Last month I presented results of research demonstrating that regressions used by the EPA in 6 of the 9 ENERGY STAR building models based on CBECS data are not reproducible in the larger building stock. What this means is that ENERGY STAR scores built on these regressions are little more than ad hoc scores that have no physical significance. By that I mean the EPA’s 1-100 building benchmarking score ranks a building’s energy efficiency using the EPA’s current rules, rules which are arbitrary and unrelated to any important performance trends found in the U.S. Commercial building stock. Below you will find links to my paper as well as power point slides/audio of my presentation.
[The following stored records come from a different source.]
/-- Bytes 29 and 30 take part in validation but not in decoding (42_framer.md R197). -/
def Obligations.UnusedBytesAreChecksummed : Prop :=
  (∀ (f : List Byte) (x : Byte), f.length = 32 → frameValid f = true →
    (x ≠ f.getD 29 0 → frameOutcome (f.set 29 x) = .checksumMismatch) ∧
    (x ≠ f.getD 30 0 → frameOutcome (f.set 30 x) = .checksumMismatch)) ∧
  (∀ f g : List Byte, f.length = 32 → g.length = 32 → frameValid f = true → frameValid g = true →
    (∀ i, i ≤ 28 → f.getD i 0 = g.getD i 0) → frameOutcome f = frameOutcome g)

/-- A frame built by the spec's encoder is 32 bytes and gives `Decoded` of its record (41_decoder.md R170, R171;
30_encoding.md R96). -/
def Obligations.EncodedFrameDecodes : Prop :=
  ∀ (r : Record) (u29 u30 : Byte),
    (wireFrame r u29 u30).length = 32 ∧ frameOutcome (wireFrame r u29 u30) = .decoded r

/-- The all-zero frame is valid and decodes to the all-zero record; the all-0xFF frame is not valid (42_framer.md R198). -/
def Obligations.CornerFrames : Prop :=
  frameOutcome (List.replicate 32 0x00) = .decoded ⟨0, 0, 0, 0, 0, 0, 0, 0, 0⟩ ∧
  systemOk 0x00 = false ∧ gpsLock 0x00 = false ∧ payloadActive 0x00 = false ∧
  compute (List.replicate 31 0xFF) = 0xFC ∧ frameOutcome (List.replicate 32 0xFF) = .checksumMismatch

/-- The status predicates each read one bit of the byte, here as the host reads it (41_decoder.md R160). -/
def Obligations.StatusPredicatesReadOneBit : Prop :=
  (∀ f : Byte, (systemOk f = true ↔ f.toNat % 2 = 1) ∧ (gpsLock f = true ↔ f.toNat / 2 % 2 = 1) ∧
    (payloadActive f = true ↔ f.toNat / 4 % 2 = 1)) ∧
  (∀ s : State, s.recValid = true → (s.readRegister .recStatus).extractLsb' 0 8 = s.record.statusFlags)

/-! ### The framer -/

/-- Answer of 0 bytes (42_framer.md R184). -/
def Obligations.EmptyAnswerEndsStream : Prop :=
  ∀ (s : State) (rest : List Event) (n : Nat),
    s.fstate = .readPending → s.events = .source (.deliver n) :: rest → n ≤ 32 → s.stream.take n = [] →
    ∃ fb draws, step s = .next { s with
      events := rest, fstate := .endOfStream, lastCode := .endOfStream, lastShortLen := 0,
      out := s.out ++ [.endOfStream], fb := fb, frameDraws := draws }

/-- Answer of 1 to 31 bytes (42_framer.md R186). -/
def Obligations.ShortAnswerEndsStream : Prop :=
  ∀ (s : State) (rest : List Event) (n len : Nat),
    s.fstate = .readPending → s.events = .source (.deliver n) :: rest → n ≤ 32 →
    (s.stream.take n).length = len → 1 ≤ len → len ≤ 31 →
    ∃ fb draws, step s = .next { s with
      events := rest, stream := s.stream.drop n, fstate := .shortFrame, cntShort := s.cntShort + 1,
      lastCode := .shortFrame, lastShortLen := BitVec.ofNat 5 len, out := s.out ++ [.shortFrame len],
      fb := fb, frameDraws := draws }

/-- Answer of 32 bytes (42_framer.md R185): FB[i] is S[i] for i = 0..31, every other address reads as before, and only
FSTATE changes besides. -/
def Obligations.FullAnswerLoadsFrame : Prop :=
  ∀ (s : State) (rest : List Event),
    s.fstate = .readPending → s.events = .source (.deliver 32) :: rest → 32 ≤ s.stream.length → s.fb.wf = true →
    ∃ fb, step s = .next { s with
        events := rest, stream := s.stream.drop 32, fstate := .haveCompleteFrame, fb := fb } ∧
      (∀ i, i < 32 → fb.read i = s.stream.getD i 0) ∧ (∀ i, 32 ≤ i → fb.read i = s.fb.read i) ∧
      fb.load 0 32 = s.stream.take 32

/-- Answer `Fail` (42_framer.md R190). That the bytes of a failed answer are gone from the source, `stream := s.stream.drop
n`, is the model's choice (log 7): the spec says only that they are discarded. -/
def Obligations.FailedAnswerAborts : Prop :=
  ∀ (s : State) (rest : List Event) (n : Nat),
    s.fstate = .readPending → s.events = .source (.fail n) :: rest → n ≤ 32 →
    ∃ fb draws, step s = .next { s with
      events := rest, stream := s.stream.drop n, fstate := .sourceError, lastCode := .sourceUnavailable,
      lastShortLen := 0, out := s.out ++ [.sourceUnavailable], fb := fb, frameDraws := draws }

/-- The validate step on a frame whose checksum does not match (42_framer.md R187), a move of the core or, without
any input, the next step: CRC, the record registers and REC_VALID are unchanged. -/
def Obligations.MismatchCommitSkipsFrame : Prop :=
  ∀ (s : State) (rest : List Event),
    s.fstate = .haveCompleteFrame → s.events = .core :: rest ∨ (s.events = [] ∧ rest = []) →
    compute (s.fb.load 0 31) ≠ s.fb.read 31 →
    step s = .next { s with
      events := rest, cntTotal := s.cntTotal + 1, cntBadCrc := s.cntBadCrc + 1, lastCode := .checksumMismatch,
      lastShortLen := 0, fstate := .awaitingFrame, out := s.out ++ [.checksumMismatch] }

/-- The validate step on a frame whose checksum matches (42_framer.md R188; 41_decoder.md R157). -/
def Obligations.MatchCommitDecodesFrame : Prop :=
  ∀ (s : State) (rest : List Event),
    s.fstate = .haveCompleteFrame → s.events = .core :: rest ∨ (s.events = [] ∧ rest = []) →
    compute (s.fb.load 0 31) = s.fb.read 31 →
    step s = .next { s with
      events := rest, cntTotal := s.cntTotal + 1, cntGood := s.cntGood + 1,
      record := decodePayload (s.fb.load 0 31), recValid := true, lastCode := .decoded, lastShortLen := 0,
      fstate := .awaitingFrame, out := s.out ++ [.decoded (decodePayload (s.fb.load 0 31))] }

/-- The core's validate step needs no input: with no event left it is the next step (42_framer.md R187). -/
def Obligations.ValidateNeedsNoInput : Prop :=
  ∀ (s : State) (rest : List Event), s.fstate = .haveCompleteFrame → s.events = .core :: rest →
    step { s with events := [] } = .next { s.validate with events := [] } ∧
    step s = .next { s.validate with events := rest }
This last year my student, Gabriel Richman, and I have been devising methods using the R-statistics package to test the validity of the multivariate regressions used by the EPA for their ENERGY STAR building models. We developed computer programs to internally test the validity of regressions for 13 building models and to externally test the validity of 9 building models. The results of our external validation tests were presented at the 2015 International Energy Program Evaluation Conference, August 11-13 in Long Beach, CA. My paper, “Results of validation tests applied to seven ENERGY STAR building models” is available online. The slides for this presentation may be downloaded and the presentation (audio and slides) may be viewed online.
The basic premise is this. Anyone can perform a multivariate linear regression on a data set and demonstrate that certain independent variables serve as statistically-significant predictors of a dependent variable which, in the case of EPA building models, is the annual source energy use intensity or EUI. The point in such regressions, however, is not to predict EUI for buildings within this data set — the point is to use the regression to predict EUI for other buildings outside the data set. This is, of course, how the EPA uses its regression models — to score thousands of buildings based on a regression performed on a relatively small subset of buildings.
In general there is no a priori reason to believe that such a regression has any predictive value outside the original data on which it is based. Typically one argues that the data used for the regression are representative of a larger population and therefore it is plausible that the trends uncovered by the regression must also be present in that larger population. But this is simply an untested hypothesis. The predictive power must be demonstrated through validation. External validation involves finding a second representative data set, independent from the one used to perform the regression, and to demonstrate the accuracy of the original regression in predicting EUI for buildings in this second data set. This is often hard to do because one does not have access to a second, equivalent data set.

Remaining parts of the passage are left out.